Alejandro García, diretor-geral adjunto do Ministério das Relações Exteriores de Cuba para os Estados Unidos, confirmou, em entrevista ao jornal Granma, o recente encontro entre as delegações de Cuba e dos Estados Unidos, realizado na capital cubana, Havana.
Prioridade do Diálogo
Durante a reunião, os diplomatas cubanos enfatizaram a necessidade de que o governo dos EUA suspenda o embargo energético que recai sobre a ilha. Segundo García, a delegação americana foi composta por secretários-adjuntos do Departamento de Estado, enquanto os cubanos estavam representados por altos funcionários do Ministério das Relações Exteriores.
O diplomata caracterizou a conversa como respeitosa e profissional, esclarecendo que não foram estabelecidos prazos ou declarações coercitivas, contrariamente ao que foi noticiado por alguns veículos de comunicação dos EUA.
A Questão do Embargo
A principal demanda da delegação cubana foi a suspensão do embargo energético, que, segundo eles, é um ato de coerção econômica injustificada. García destacou que o bloqueio afeta não apenas a economia, mas também o bem-estar de toda a população cubana, configurando-se como uma forma de pressão internacional contra países soberanos.
Desde janeiro de 2020, o ex-presidente dos EUA, Donald Trump, ampliou as restrições ao país caribenho, declarando-o uma ameaça à segurança nacional dos Estados Unidos.
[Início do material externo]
/-- Settles O49: the record `put` stored is the one `get` reads. -/
theorem putRecordIsRead : Obligations.PutRecordIsRead := by
  intro s addr d evs evs' rest ha hl hc hc'
  obtain ⟨t, ht, hlink, -, hlegal, -⟩ := putStoresTheRecord s addr d evs (evs' ++ rest) hl hc
  obtain ⟨hget, -⟩ := hlegal ha
  obtain ⟨hcfg, -⟩ := frameOfPut s t ht
  rw [← hcfg] at hc'
  obtain ⟨u, hu, -, -, hsent, -⟩ := getSendsTheRecord t addr evs' rest hlink hc'
  refine ⟨t, u, ht, hu, ?_⟩
  rw [(hsent ha).2, hget, hcfg]

/-- Settles O50: after `erase` every slot holds the all-zero key and Response. -/
theorem erasedKeysAreNotFound : Obligations.ErasedKeysAreNotFound := by
  intro s k
  obtain ⟨t, ht, hzero, -⟩ := eraseZeroesTheStore s
  obtain ⟨hcfg, -⟩ := frameOfErase s t ht
  by_cases hk : k = zeroKey
  · obtain ⟨u, a, hu, -, hcalls, -⟩ := lookupSendsTheResponse t k ⟨0, (hzero 0).1.trans hk.symm⟩
    rw [(hzero a).2, hcfg] at hcalls
    exact ⟨t, u, ht, hu, fun h => absurd hk h, fun _ => hcalls⟩
  · obtain ⟨u, hu, -, herr, -⟩ := lookupNotFound t k fun a h => hk (h.symm.trans (hzero a).1)
    exact ⟨t, u, ht, hu, fun _ => herr, fun h => absurd h hk⟩

/-- Settles O51: the match set depends on `KEYSTORE` alone, which `prime` leaves (`exec_prime_frame`). -/
theorem primePreservesEnrolledKeys : Obligations.PrimePreservesEnrolledKeys := by
  intro s t h k
  obtain ⟨-, hkeystore, -⟩ := exec_prime_frame h
  rw [matchSet, matchSet, keyAt_congr hkeystore]

end Sys2Proof.Machine
end

section
/-! What one step can do (R140 to R143, R158, R160): a `Receive`, then nothing or one command; and what the two
kinds of pass do. -/

namespace Sys2Proof.Machine

/-! ### The work of a command, before its reply -/

/-- The states a command may work from `s` to, before it replies. -/
inductive Worked (s : State) : State → Prop
  /-- The counters of random bytes and free choices (R150, R115). -/
  | counted (rng draws : Nat) : Worked s { s with rng := rng, draws := draws }
  /-- An operand wait (R146). -/
  | awaited {len : Nat} (h : len ≤ 1026) : Worked s (receiveOperand len s).1
  /-- A vector installed (R119). -/
  | primed {u : State} (hu : Worked s u) {v : Key} (hv : validPerm v = true) :
      Worked s (rebuildIndex { u with perm := v })
  /-- A pair written (R120). -/
  | enrolled {u : State} (hu : Worked s u) (a : Byte) (k r : Key) : Worked s (rebuildIndex (keySet a k r u))
  /-- A record written (R131). -/
  | stored {u : State} (hu : Worked s u) {a : Word} (ha : a.toNat ≤ 31) (d : Record) : Worked s (blkSet a d u)
  /-- The Key Store zeroed (R121). -/
  | erased : Worked s (eraseAll s)

/-- The end of a command: a result code (`Answered`), or the link error cleared by `status`. -/
def Ended (w t : State) : Prop := Answered w t ∨ Replied w t (withLinkErr w.status 0)

/-- Everything a command can do. -/
theorem exec_worked {i : Instr} {s t : State} (h : exec i s = .next t) : ∃ w, Worked s w ∧ Ended w t := by
  cases i with
  | lookup k => exact ⟨_, .counted s.rng (s.draws + 1), .inl (exec_lookup_answered h)⟩
  | prime =>
    rcases exec_prime_answered h with ha | ⟨v, hv, ha⟩
    · exact ⟨_, .awaited (by decide), .inl ha⟩
    · exact ⟨_, .primed (.awaited (by decide)) hv, .inl ha⟩
  | write =>
    rcases exec_write_answered h with ha | ⟨k, r, ha⟩
    · exact ⟨_, .awaited (by decide), .inl ha⟩
    · exact ⟨_, .enrolled (.awaited (by decide)) _ k r, .inl ha⟩
  | erase => exact ⟨_, .erased, .inl (exec_erase_answered h)⟩
  | noise => exact ⟨_, .counted (s.rng + 256) s.draws, .inl (exec_noise_answered h)⟩
  | get => exact ⟨_, .awaited (by decide), .inl (exec_get_answered h)⟩
  | put =>
    rcases exec_put_answered h with ha | ⟨hrange, d, ha⟩
    · exact ⟨_, .awaited (by decide), .inl ha⟩
    · exact ⟨_, .stored (.awaited (by decide)) hrange d, .inl ha⟩
  | status => exact ⟨s, .counted s.rng s.draws, .inr (exec_status_replied h)⟩
  | reserved op => exact ⟨s, .counted s.rng s.draws, .inl (exec_reserved_answered h)⟩

/-- The end of a command as a state: a reply behind the calls, `TXCRC`, and one of the two fields of `STATUS`. -/
theorem ended_cases {w t : State} (h : Ended w t) : ∃ status, Replied w t status ∧
    ((∃ e : OpErr, status = withOpErr w.status e.code) ∨ status = withLinkErr w.status 0) := by
  rcases h with ⟨e, h⟩ | h
  · exact ⟨_, h, .inl ⟨e, rfl⟩⟩
  · exact ⟨_, h, .inr rfl⟩

/-! ### One step -/

/-- Everything a step can do: a `Receive` with no packet or a failed one, and back (R142); or a `Receive` and the
command it brought (R143). -/
theorem step_cases {s t : State} (h : step s = .next t) :
    ∃ u r, receive 256 1 { s with dstate := .awaitingPacket } = (u, r) ∧
      ((r = .noFrame ∨ ∃ c, r = .fail c) ∧ t = returnIdle u ∨
        ∃ n w v, r = .ok n ∧ Worked (enterTransaction n u) w ∧ Ended w v ∧ t = returnIdle v) := by
  unfold step loopPass at h
  split at h
  · next u n hr =>
    refine ⟨u, .ok n, hr, .inr ?_⟩
    obtain ⟨i, hdec⟩ := decode_of_receive_ok hr
    rw [transact_of_decode_ok hdec] at h
    cases he : exec i (enterTransaction n u) with
    | next v =>
      rw [he] at h
      obtain ⟨w, hw, hv⟩ := exec_worked he
      exact ⟨n, w, v, rfl, hw, hv, (Host.Outcome.next.inj h).symm⟩
    | fault r => rw [he] at h; cases h
    | refused r => rw [he] at h; cases h
  · next u c hr => exact ⟨u, .fail c, hr, .inl ⟨.inr ⟨c, rfl⟩, (Host.Outcome.next.inj h).symm⟩⟩
  · next u hr => exact ⟨u, .noFrame, hr, .inl ⟨.inl rfl, (Host.Outcome.next.inj h).symm⟩⟩

/-- Settles O52, by `transact_of_decode_ok`. -/
theorem stepRunsTheDecodedCommand : Obligations.StepRunsTheDecodedCommand := by
  intro s t n i hr hdec
  rw [step, loopPass, hr]
  exact transact_of_decode_ok hdec

theorem firstPacket_length (i : Instr) : Laws.FirstPacket.Statement i := by
  cases i with
  | lookup k => exact Laws.FirstPacket.lookup k
  | prime => exact Laws.FirstPacket.prime
  | write => exact Laws.FirstPacket.write
  | erase => exact Laws.FirstPacket.erase
  | noise => exact Laws.FirstPacket.noise
  | get => exact Laws.FirstPacket.get
  | put => exact Laws.FirstPacket.put
  | status => exact Laws.FirstPacket.status
  | reserved op => exact Laws.FirstPacket.reserved op

/-- Settles O53: the first packet is accepted (`receive_delivered`) and decodes to the command (`decodeOfEncode`). -/
theorem deliveredCommandRuns : Obligations.DeliveredCommandRuns := by
  intro s i evs rest hc hi hl hd h0
  have hlen : (encode s.cfg i).length = 256 ∨ (encode s.cfg i).length = 1 :=
    (firstPacket_length i s.cfg hi).imp_left And.left
  obtain ⟨u, hr, hslice, hlink⟩ := receive_delivered (lenP := 256) (lenA := 1)
    (s := { s with dstate := .awaitingPacket }) (by omega) (by omega) hlen hl hd h0
  obtain ⟨hk, -⟩ := receive_linkOnly 256 1 { s with dstate := .awaitingPacket }
  obtain ⟨hstatus, hcalls⟩ := (receive_received 256 1 { s with dstate := .awaitingPacket }).ok _ (by rw [hr])
  rw [hr] at hk hstatus hcalls
  have hdec : decode u.cfg (rxSlice u 0 (encode s.cfg i).length) = .ok i := by
    rw [hslice, hk.cfg]
    exact decodeOfEncode s.cfg i hc hi
  refine ⟨_, stepRunsTheDecodedCommand s u _ i hr hdec, ?_⟩
  simp only [enterTransaction_link, enterTransaction_cfg, enterTransaction_keystore, enterTransaction_blockstore,
    enterTransaction_perm, enterTransaction_sidx, enterTransaction_status, enterTransaction_rng, enterTransaction_calls]
  exact ⟨hlink, hk.cfg, hk.keystore, hk.blockstore, hk.perm, hk.sidx, hstatus, hk.rng, hcalls⟩

/-- Settles O54: the pass ends at once, so what it changes is what the `Receive` changed. -/
theorem silentReturn : Obligations.SilentReturn := by
  intro s t r hr hsilent
  obtain ⟨hk, -⟩ := receive_linkOnly 256 1 { s with dstate := .awaitingPacket }
  have hrec := receive_received 256 1 { s with dstate := .awaitingPacket }
  rw [hr] at hk hrec
  have hstatus : statusOpErr t.status = statusOpErr s.status := by
    rcases hrec.status with h | ⟨c, h⟩
    · exact congrArg statusOpErr h
    · exact (congrArg statusOpErr h).trans (statusOpErr_withLinkErr _ _)
  have hstep : step s = .next (returnIdle t) := by
    rcases hsilent with rfl | ⟨c, rfl⟩ <;> rw [step, loopPass, hr]
  refine ⟨_, hstep, rfl, hrec.calls, hk.keystore, hk.blockstore, hk.perm, hk.sidx, hk.txcrc, hk.curop, hstatus, ?_⟩
  rintro rfl
  obtain ⟨link, now, rfl⟩ := receive_noFrame hr
  exact ⟨rfl, rfl, rfl⟩

end Sys2Proof.Machine
end

section
/-! What every step keeps (R10, R13, R36, R122, R158): the parameters, the order of the outputs, the invariants of the
block between passes; and that these hold after a reset (R39, R190). -/

namespace Sys2Proof.Machine

/-! ### Parameters, link, clock -/

/-- What only goes forward (R10, R36): the parameters stay, symbols are consumed, the clock does not go back. -/
structure Forward (s t : State) : Prop where
  cfg  : t.cfg = s.cfg
  link : t.link <:+ s.link
  now  : s.now ≤ t.now

theorem Forward.trans {s t u : State} (h : Forward s t) (k : Forward t u) : Forward s u :=
  ⟨k.cfg.trans h.cfg, k.link.trans h.link, h.now.trans k.now⟩

theorem Worked.forward {s w : State} (h : Worked s w) : Forward s w := by
  induction h with
  | counted rng draws => exact ⟨rfl, List.suffix_rfl, le_rfl⟩
  | @awaited len _ =>
    have hr := receiveOperand_received len s
    exact ⟨(receiveOperand_spec len s).1.cfg, hr.link, hr.now⟩
  | primed _ _ ih => exact ⟨ih.cfg, ih.link, ih.now⟩
  | enrolled _ _ _ _ ih => exact ⟨ih.cfg, ih.link, ih.now⟩
  | stored _ _ _ ih => exact ⟨ih.cfg, ih.link, ih.now⟩
  | erased =>
    obtain ⟨m, hm⟩ := eraseAll_eq s
    rw [hm]
    exact ⟨rfl, List.suffix_rfl, le_rfl⟩

theorem Ended.forward {w t : State} (h : Ended w t) : Forward w t := by
  obtain ⟨status, ⟨txcrc, reply, -, rfl⟩, -⟩ := ended_cases h
  exact ⟨rfl, List.suffix_rfl, le_rfl⟩

theorem receive_forward {s u : State} {r : RxResult}
    (h : receive 256 1 { s with dstate := .awaitingPacket } = (u, r)) : Forward s u := by
  obtain ⟨hk, -⟩ := receive_linkOnly 256 1 { s with dstate := .awaitingPacket }
  have hr := receive_received 256 1 { s with dstate := .awaitingPacket }
  rw [h] at hk hr
  exact ⟨hk.cfg, hr.link, hr.now⟩

theorem enterTransaction_forward (n : Nat) (s : State) : Forward s (enterTransaction n s) :=
  ⟨enterTransaction_cfg n s, by rw [enterTransaction_link], by rw [enterTransaction_now]⟩

/-! ### Output calls -/

/-- A call that is no part of a frame. -/
def IsStorageCall (c : Call) : Prop := c = .decClear ∨ (∃ a k r, c = .keySet a k r) ∨ ∃ a d, c = .blkSet a d

/-- From `s` to `w` nothing has been sent. -/
def SentNothing (s w : State) : Prop := ∃ pre, w.calls = s.calls ++ pre ∧ ∀ c ∈ pre, IsStorageCall c

theorem SentNothing.refl (s : State) : SentNothing s s := ⟨[], by simp, by simp⟩

theorem SentNothing.snoc {s u w : State} (h : SentNothing s u) {c : Call} (hw : w.calls = u.calls ++ [c])
    (hc : IsStorageCall c) : SentNothing s w := by
  obtain ⟨pre, hu, hpre⟩ := h
  refine ⟨pre ++ [c], by rw [hw, hu, List.append_assoc], ?_⟩
  simpa [or_imp, forall_and, hc] using hpre

theorem SentNothing.trans {s u w : State} (h : SentNothing s u) (k : SentNothing u w) : SentNothing s w := by
  obtain ⟨pre, hu, hpre⟩ := h
  obtain ⟨pre', hw, hpre'⟩ := k
  exact ⟨pre ++ pre', by rw [hw, hu, List.append_assoc],
    fun c hc => (List.mem_append.mp hc).elim (hpre c) (hpre' c)⟩

theorem Received.sentNothing {s : State} {r : State × RxResult} (h : Received s r) : SentNothing s r.1 := by
  rcases h.calls with hc | hc
  · exact ⟨[], by simp [hc], by simp⟩
  · exact (SentNothing.refl s).snoc hc (.inl rfl)

theorem Worked.sentNothing {s w : State} (h : Worked s w) : SentNothing s w := by
  induction h with
  | counted rng draws => exact ⟨[], by simp, by simp⟩
  | awaited hlen => exact (receiveOperand_received _ s).sentNothing
  | primed _ _ ih => exact ih
  | enrolled _ a k r ih => exact ih.snoc rfl (.inr (.inl ⟨a, k, r, rfl⟩))
  | stored _ _ d ih => exact ih.snoc rfl (.inr (.inr ⟨_, d, rfl⟩))
  | erased =>
    obtain ⟨m, hm⟩ := eraseAll_eq s
    refine ⟨_, by rw [hm]; rfl, fun c hc => ?_⟩
    obtain ⟨a, -, rfl⟩ := List.mem_map.mp hc
    exact .inr (.inl ⟨a, _, _, rfl⟩)

theorem receive_sentNothing {s u : State} {r : RxResult}
    (h : receive 256 1 { s with dstate := .awaitingPacket } = (u, r)) : SentNothing s u := by
  have hr := receive_received 256 1 { s with dstate := .awaitingPacket }
  rw [h] at hr
  exact hr.sentNothing

/-- Settles O56: a pass without a command sends nothing, and a command works before it replies (`step_cases`). -/
theorem replyIsTheLastAction : Obligations.ReplyIsTheLastAction := by
  intro s t h
  obtain ⟨u, r, hr, ⟨-, rfl⟩ | ⟨n, w, v, -, hw, hv, rfl⟩⟩ := step_cases h
  · obtain ⟨pre, hcalls, hpre⟩ := receive_sentNothing hr
    exact ⟨pre, [], by simp [hcalls], hpre, .inl rfl⟩
  · have henter : SentNothing u (enterTransaction n u) := ⟨[], by simp, by simp⟩
    obtain ⟨pre, hcalls, hpre⟩ := ((receive_sentNothing hr).trans henter).trans hw.sentNothing
    have hcfg := (((receive_forward hr).trans (enterTransaction_forward n u)).trans hw.forward).cfg
    obtain ⟨status, ⟨txcrc, reply, hreply, rfl⟩, -⟩ := ended_cases hv
    rw [hcfg] at hreply
    exact ⟨pre, reply, by simp [hcalls], hpre, hreply⟩

/-- Settles O60: the `Receive` and the command go forward, and the calls are those of `replyIsTheLastAction`. -/
theorem stepOnlyGoesForward : Obligations.StepOnlyGoesForward := by
  intro s t h
  obtain ⟨pre, reply, hcalls, -⟩ := replyIsTheLastAction s t h
  have hearlier : s.calls <+: t.calls := ⟨pre ++ reply, by rw [hcalls, List.append_assoc]⟩
  have hf : Forward s t := by
    obtain ⟨u, r, hr, ⟨-, rfl⟩ | ⟨n, w, v, -, hw, hv, rfl⟩⟩ := step_cases h
    · have hu := receive_forward hr
      exact ⟨hu.cfg, hu.link, hu.now⟩
    · have hv := (((receive_forward hr).trans (enterTransaction_forward n u)).trans hw.forward).trans hv.forward
      exact ⟨hv.cfg, hv.link, hv.now⟩
  exact ⟨hf.cfg, hearlier, hf.link, hf.now⟩

/-! ### The invariants of the block -/

theorem statusLegal_withOpErr {s t : State} (h : StatusLegal s) (e : OpErr)
    (ht : t.status = withOpErr s.status e.code) : StatusLegal t := by
  obtain ⟨h7, h3, -, hlink⟩ := h
  obtain ⟨k7, k3⟩ := withOpErr_reserved s.status e
  rw [StatusLegal, ht, k7, k3, statusOpErr_withOpErr, statusLinkErr_withOpErr]
  exact ⟨h7, h3, e.code_le, hlink⟩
Essa decisão resultou em sanções a nações que tentam fornecer petróleo a Cuba, causando uma severa escassez de combustível.
Disposição ao Diálogo
O governo cubano reiterou sua abertura para dialogar com os EUA, desde que as conversas ocorram com respeito mútuo e sem interferências. O presidente Miguel Díaz-Canel, em uma entrevista à Newsweek, expressou a possibilidade de negociações em diversas áreas, como ciência, cultura e comércio.
Ele ressaltou que o diálogo deve ser baseado na igualdade, respeito à soberania e ao direito internacional. Em uma declaração adicional ao programa Meet the Press da NBC News, reafirmou que as negociações devem ocorrer sem pressão ou tentativas de intervenção dos Estados Unidos.